Nothing outside the stretch is wanted. Repeat exactly the lines of the listing below from the one that contains "inductive Action where" through the one that contains "What is left", both ends included.

Start of Stored data

-- ==== Sys2Proof/Machine/Assembler.lean ====
section
/-! DEFINITION. The two-pass assembler: a pure function from source text to a program image or exactly one
error (spec 47_assembler.md R240 to R266). Text is a list of characters (log entry 14). -/

namespace Sys2Proof.Machine

/-- The errors of the assembler (R259). `badSyntax` is the spec's `Syntax`. -/
inductive AsmErrorKind where
  | unknownMnemonic
  | duplicateLabel
  | addressCollision
  | undefinedLabel
  | rangeError
  | badSyntax
  | addressOutOfRange
deriving DecidableEq, Repr

/-- An error report: the kind, the line number and the line's text (R259). -/
structure AsmError where
  kind : AsmErrorKind
  line : Nat
  text : List Char
deriving DecidableEq, Repr

/-- A source line with its number, counted from 1 (R241). -/
structure SourceLine where
  number : Nat
  text : List Char
deriving DecidableEq, Repr

/-- The text cut at each character that `p` picks; the pieces hold no such character. -/
def splitAll (p : Char → Bool) : List Char → List (List Char)
  | [] => [[]]
  | c :: cs =>
    if p c then [] :: splitAll p cs
    else
      match splitAll p cs with
      | [] => [[c]]
      | l :: ls => (c :: l) :: ls

/-- A line without the CR that stood before its LF (R241). -/
def dropCr (l : List Char) : List Char :=
  if l.getLast? = some '\r' then l.dropLast else l

/-- `dropCr` on every line that an LF ended, which is every piece but the last. -/
def dropCrs : List (List Char) → List (List Char)
  | [] => []
  | [l] => [l]
  | l :: l' :: ls => dropCr l :: dropCrs (l' :: ls)

/-- Lines numbered from `n` on. -/
def numberFrom : Nat → List (List Char) → List SourceLine
  | _, [] => []
  | n, l :: ls => { number := n, text := l } :: numberFrom (n + 1) ls

/-- The numbered lines of a source text (R241). -/
def sourceLines (src : List Char) : List SourceLine :=
  numberFrom 1 (dropCrs (splitAll (fun c => decide (c = '\n')) src))

/-- A line without its comment: everything before the first `;` (R241). -/
def stripComment (l : List Char) : List Char := l.takeWhile (fun c => decide (c ≠ ';'))

/-- The tokens of a line: the pieces between runs of spaces and tabs, comment removed (R241). -/
def tokens (l : List Char) : List (List Char) :=
  (splitAll (fun c => decide (c = ' ') || decide (c = '\t')) (stripComment l)).filter
    (fun t => !t.isEmpty)

/-- A character that may begin a name: a letter or `_` (R243). -/
def nameStart (c : Char) : Bool := c.isAlpha || decide (c = '_')

/-- A character that may follow in a name: a letter, a digit or `_` (R243). -/
def nameRest (c : Char) : Bool := c.isAlpha || c.isDigit || decide (c = '_')

/-- A label name: a letter or `_`, then letters, digits or `_` (R243). -/
def isName : List Char → Bool
  | [] => false
  | c :: cs => nameStart c && cs.all nameRest

/-- The value of a run of decimal digits, added to `acc` as the digits before it; none if another
character occurs (R245). -/
def digitsValue : Nat → List Char → Option Nat
  | acc, [] => some acc
  | acc, c :: cs => if c.isDigit then digitsValue (acc * 10 + (c.toNat - 48)) cs else none

/-- One or more decimal digits as a number (R245). -/
def parseDigits : List Char → Option Nat
  | [] => none
  | c :: cs => digitsValue 0 (c :: cs)

/-- An integer literal: an optional sign and one or more decimal digits (R245). -/
def parseLiteral : List Char → Option Int
  | '+' :: cs => (parseDigits cs).map fun n => (n : Int)
  | '-' :: cs => (parseDigits cs).map fun n => -(n : Int)
  | cs => (parseDigits cs).map fun n => (n : Int)

/-- An operand as written: a literal or a label reference (R242, R246). -/
inductive AsmOperand where
  | literal (n : Int)
  | label (name : List Char)
deriving DecidableEq, Repr

/-- The operand a token stands for; none if it is neither a literal nor a name (R245, R246). -/
def parseOperand (t : List Char) : Option AsmOperand :=
  match parseLiteral t with
  | some n => some (.literal n)
  | none => if isName t then some (.label t) else none

/-- The opcode value and operand class of each mnemonic (R244, 30_encoding.md R74, R76). -/
def mnemonicTable : List (List Char × Int × OperandClass) :=
  [(['L', 'D', 'A'], 1, .A), (['S', 'T', 'A'], 2, .A), (['X', 'C', 'H', 'G'], 3, .A),
   (['L', 'D', 'R'], 4, .A), (['S', 'T', 'R'], 5, .A), (['L', 'D', 'F'], 6, .A),
   (['S', 'T', 'F'], 7, .A), (['L', 'D', 'X'], 8, .X), (['S', 'T', 'X'], 9, .X)] ++
  [(['A', 'D', 'D'], 10, .A), (['S', 'U', 'B'], 11, .A), (['M', 'U', 'L'], 12, .A),
   (['D', 'I', 'V'], -6, .A), (['N', 'E', 'G'], -7, .Z), (['J', 'M', 'P'], -1, .J),
   (['J', 'Z'], -2, .J), (['J', 'P'], -3, .J), (['J', 'N'], -4, .J)] ++
  [(['L', 'O', 'O', 'P'], -5, .J), (['S', 'H', 'A'], -9, .K), (['S', 'H', 'D'], -10, .K),
   (['X', 'S', 'R'], -11, .Z), (['N', 'O', 'P'], -8, .Z), (['H', 'L', 'T'], -12, .Z)]

/-- The mnemonic an instruction is written with; none for the undefined opcode values, which have no source
spelling (R244). -/
def mnemonicOf : Instr → Option (List Char)
  | .mul _ => some ['M', 'U', 'L']
  | .sub _ => some ['S', 'U', 'B']
  | .add _ => some ['A', 'D', 'D']
  | .stx _ => some ['S', 'T', 'X']
  | .ldx _ => some ['L', 'D', 'X']
  | .stf _ => some ['S', 'T', 'F']
  | .ldf _ => some ['L', 'D', 'F']
  | .str _ => some ['S', 'T', 'R']
  | .ldr _ => some ['L', 'D', 'R']
  | .xchg _ => some ['X', 'C', 'H', 'G']
  | .sta _ => some ['S', 'T', 'A']
  | .lda _ => some ['L', 'D', 'A']
  | .jmp _ => some ['J', 'M', 'P']
  | .jz _ => some ['J', 'Z']
  | .jp _ => some ['J', 'P']
  | .jn _ => some ['J', 'N']
  | .loop _ => some ['L', 'O', 'O', 'P']
  | .div _ => some ['D', 'I', 'V']
  | .neg _ => some ['N', 'E', 'G']
  | .nop _ => some ['N', 'O', 'P']
  | .sha _ => some ['S', 'H', 'A']
  | .shd _ => some ['S', 'H', 'D']
  | .xsr _ => some ['X', 'S', 'R']
  | .hlt _ => some ['H', 'L', 'T']
  | .undefNnn _ => none
  | .undefOoo _ => none
  | .undefPpp _ => none

/-- The row of the mnemonic table a token names, letter for letter (R244). -/
def lookupMnemonic (t : List Char) : List (List Char × Int × OperandClass) → Option (Int × OperandClass)
  | [] => none
  | (name, row) :: rest => if name = t then some row else lookupMnemonic t rest

/-- The one Word a line emits: a literal (DAT) or an instruction with its opcode value (R251, R252). -/
inductive Item where
  | data (value : Int)
  | instruction (opc : Int) (operand : AsmOperand)
deriving DecidableEq, Repr

/-- What a statement does in pass 1 (R248). -/
inductive Action where
  | nothing
  | org (n : Int)
  | emit (item : Item)
deriving DecidableEq, Repr

/-- The operand of DAT and ORG: an integer literal and nothing else (R247). -/
def literalOnly : Option (List Char) → Except AsmErrorKind Int
  | some t =>
    match parseLiteral t with
    | some n => .ok n
    | none => .error .badSyntax
  | none => .error .badSyntax

/-- The operand of an instruction: needed but for class Z, where it stands for 0 when left out (R247,
R252). -/
def instructionOperand (cls : OperandClass) : Option (List Char) → Except AsmErrorKind AsmOperand
  | some t =>
    match parseOperand t with
    | some op => .ok op
    | none => .error .badSyntax
  | none => if cls = .Z then .ok (.literal 0) else .error .badSyntax

/-- Mnemonic, then operand presence and form (R244, R247, the order of R260). -/
def parseAction (mnemonic : List Char) (operand : Option (List Char)) : Except AsmErrorKind Action :=
  if mnemonic = ['D', 'A', 'T'] then (literalOnly operand).map fun n => .emit (.data n)
  else if mnemonic = ['O', 'R', 'G'] then (literalOnly operand).map .org
  else
    match lookupMnemonic mnemonic mnemonicTable with
    | none => .error .unknownMnemonic
    | some (opc, cls) => (instructionOperand cls operand).map fun op => .emit (.instruction opc op)

/-- Whether a token ends in `:`, as a label definition does (R242). -/
def endsInColon (t : List Char) : Bool := decide (t.getLast? = some ':')

/-- The label definition at the start of a line, if any, and the tokens after it (R242, R243). -/
def splitLabel : List (List Char) → Except AsmErrorKind (Option (List Char) × List (List Char))
  | [] => .ok (none, [])
  | t :: rest =>
    if endsInColon t then
      if isName t.dropLast then .ok (some t.dropLast, rest) else .error .badSyntax
    else .ok (none, t :: rest)

/-- What is left of a line after its label: nothing, or a mnemonic with at most one operand. More tokens,
or a second label definition, are a Syntax error (R242). Two points that R242 leaves open are the model's
choice (log entry 15): a second label definition is a token ending in `:` in the mnemonic's place, found
with the token count; such a token in the operand's place is an operand that is no name, found after the
mnemonic is checked, so that an unknown mnemonic before it is the error reported. -/
def parseRest : List (List Char) → Except AsmErrorKind Action
  | [] => .ok .nothing
  | [m] => if endsInColon m then .error .badSyntax else parseAction m none
  | [m, o] => if endsInColon m then .error .badSyntax else parseAction m (some o)
  | _ :: _ :: _ :: _ => .error .badSyntax

/-- One emitted Word of pass 1: its address, what it is, and the line it came from (R248). -/
structure Emission where
  addr : Int
  item : Item
  line : SourceLine
deriving DecidableEq, Repr

/-- The state of pass 1: the location counter, the labels bound and the emissions so far (R248). -/
structure Pass1 where
  counter : Int
  labels : List (List Char × Int)
  emissions : List Emission
deriving DecidableEq, Repr

/-- Pass 1 before the first line: "a location counter starting at 0" (R248). -/
def Pass1.start : Pass1 := { counter := 0, labels := [], emissions := [] }

/-- The address a label is bound to (R246). -/
def lookupLabel (name : List Char) : List (List Char × Int) → Option Int
  | [] => none
  | (n, a) :: rest => if n = name then some a else lookupLabel name rest

/-- Binds a label to the counter before the rest of the line acts (R249). -/
def Pass1.bindLabel (p : Pass1) : Option (List Char) → Except AsmErrorKind Pass1
  | none => .ok p
  | some name =>
    match lookupLabel name p.labels with
    | some _ => .error .duplicateLabel
    | none => .ok { p with labels := p.labels ++ [(name, p.counter)] }

/-- Emits one Word at the counter, after the address and collision checks, and advances the counter
(R252, R253, R256). -/
def Pass1.emitItem (p : Pass1) (item : Item) (line : SourceLine) : Except AsmErrorKind Pass1 :=
  match validAddress p.counter, p.emissions.any (fun e => decide (e.addr = p.counter)) with
  | false, _ => .error .addressOutOfRange
  | true, true => .error .addressCollision
  | true, false =>
    .ok { p with
      counter := p.counter + 1,
      emissions := p.emissions ++ [{ addr := p.counter, item := item, line := line }] }

/-- Pass 1 performing a statement (R248, R250). -/
def Pass1.perform (p : Pass1) (line : SourceLine) : Action → Except AsmErrorKind Pass1
  | .nothing => .ok p
  | .org n => .ok { p with counter := n }
  | .emit item => p.emitItem item line

/-- Pass 1 on the tokens of one line, its checks in the order of R260: label syntax, label binding, token
count, mnemonic, operand presence and form, address range, collision. -/
def Pass1.statement (p : Pass1) (line : SourceLine) (ts : List (List Char)) : Except AsmErrorKind Pass1 :=
  match splitLabel ts with
  | .error e => .error e
  | .ok (label, rest) =>
    match p.bindLabel label with
    | .error e => .error e
    | .ok bound =>
      match parseRest rest with
      | .error e => .error e
      | .ok action => bound.perform line action

/-- The report of an error of a line (R259). -/
def reportAt {α : Type} (line : SourceLine) : Except AsmErrorKind α → Except AsmError α
  | .ok x => .ok x
  | .error k => .error { kind := k, line := line.number, text := line.text }

/-- Pass 1 over the lines in order, up to the first error (R248, R260). A line without tokens produces
nothing (R241). -/
def pass1 : List SourceLine → Pass1 → Except AsmError Pass1
  | [], p => .ok p
  | line :: rest, p =>
    match reportAt line (p.statement line (tokens line.text)) with
    | .error e => .error e
    | .ok q => pass1 rest q

/-- The value of an operand: a literal's own, a label's address (R255). -/
def operandValue (labels : List (List Char × Int)) : AsmOperand → Except AsmErrorKind Int
  | .literal n => .ok n
  | .label name =>
    match lookupLabel name labels with
    | some a => .ok a
    | none => .error .undefinedLabel

/-- The Word of an emitted item (R257), or the range error of R258. -/
def itemWord (labels : List (List Char × Int)) : Item → Except AsmErrorKind Word
  | .data v =>
    match Word.encode v with
    | .ok w => .ok w
    | .error _ => .error .rangeError
  | .instruction opc op =>
    match operandValue labels op with
    | .error e => .error e
    | .ok v =>
      if -Config.opdMax ≤ v ∧ v ≤ Config.opdMax then .ok (Word.ofInt (opc * Config.opdMod + v))
      else .error .rangeError

/-- Image cells with `(a, w)` put before the first greater address. -/
def insertImageCell (a : Int) (w : Word) : List (Int × Word) → List (Int × Word)
  | [] => [(a, w)]
  | (b, v) :: rest => if a < b then (a, w) :: (b, v) :: rest else (b, v) :: insertImageCell a w rest

/-- Pass 2: every emission of pass 1 resolved to its Word, up to the first error; the cells come out in
rising order (R254, R261; log entry 16). -/
def pass2 (labels : List (List Char × Int)) : List Emission → Except AsmError (List (Int × Word))
  | [] => .ok []
  | e :: rest =>
    match reportAt e.line (itemWord labels e.item) with
    | .error err => .error err
    | .ok w =>
      match pass2 labels rest with
      | .error err => .error err
      | .ok cells => .ok (insertImageCell e.addr w cells)

/-- The address of the first instruction line in source order, or 0 if there is none (R262). -/
def entryOf : List Emission → Int
  | [] => 0
  | e :: rest =>
    match e.item with
    | .instruction _ _ => e.addr
    | .data _ => entryOf rest

/-- `assemble(source_text)`: all of pass 1, then all of pass 2; an image or the first error met (R240,
R260, R261). -/
def assemble (src : List Char) : Except AsmError Image :=
  match pass1 (sourceLines src) Pass1.start with
  | .error e => .error e
  | .ok p =>
    match pass2 p.labels p.emissions with
    | .error e => .error e
    | .ok cells => .ok { cells := cells, labels := p.labels, entry := entryOf p.emissions }

/-- `assemble` on a string (log entry 14). -/
def assembleText (src : String) : Except AsmError Image := assemble src.toList

end Sys2Proof.Machine
end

End of Stored data

● **Solution to the problem**:
inductive Action where
  | nothing
  | org (n : Int)
  | emit (item : Item)
deriving DecidableEq, Repr

/-- The operand of DAT and ORG: an integer literal and nothing else (R247). -/
def literalOnly : Option (List Char) → Except AsmErrorKind Int
  | some t =>
    match parseLiteral t with
    | some n => .ok n
    | none => .error .badSyntax
  | none => .error .badSyntax

/-- The operand of an instruction: needed but for class Z, where it stands for 0 when left out (R247,
R252). -/
def instructionOperand (cls : OperandClass) : Option (List Char) → Except AsmErrorKind AsmOperand
  | some t =>
    match parseOperand t with
    | some op => .ok op
    | none => .error .badSyntax
  | none => if cls = .Z then .ok (.literal 0) else .error .badSyntax

/-- Mnemonic, then operand presence and form (R244, R247, the order of R260). -/
def parseAction (mnemonic : List Char) (operand : Option (List Char)) : Except AsmErrorKind Action :=
  if mnemonic = ['D', 'A', 'T'] then (literalOnly operand).map fun n => .emit (.data n)
  else if mnemonic = ['O', 'R', 'G'] then (literalOnly operand).map .org
  else
    match lookupMnemonic mnemonic mnemonicTable with
    | none => .error .unknownMnemonic
    | some (opc, cls) => (instructionOperand cls operand).map fun op => .emit (.instruction opc op)

/-- Whether a token ends in `:`, as a label definition does (R242). -/
def endsInColon (t : List Char) : Bool := decide (t.getLast? = some ':')

/-- The label definition at the start of a line, if any, and the tokens after it (R242, R243). -/
def splitLabel : List (List Char) → Except AsmErrorKind (Option (List Char) × List (List Char))
  | [] => .ok (none, [])
  | t :: rest =>
    if endsInColon t then
      if isName t.dropLast then .ok (some t.dropLast, rest) else .error .badSyntax
    else .ok (none, t :: rest)

/-- What is left of a line after its label: nothing, or a mnemonic with at most one operand. More tokens,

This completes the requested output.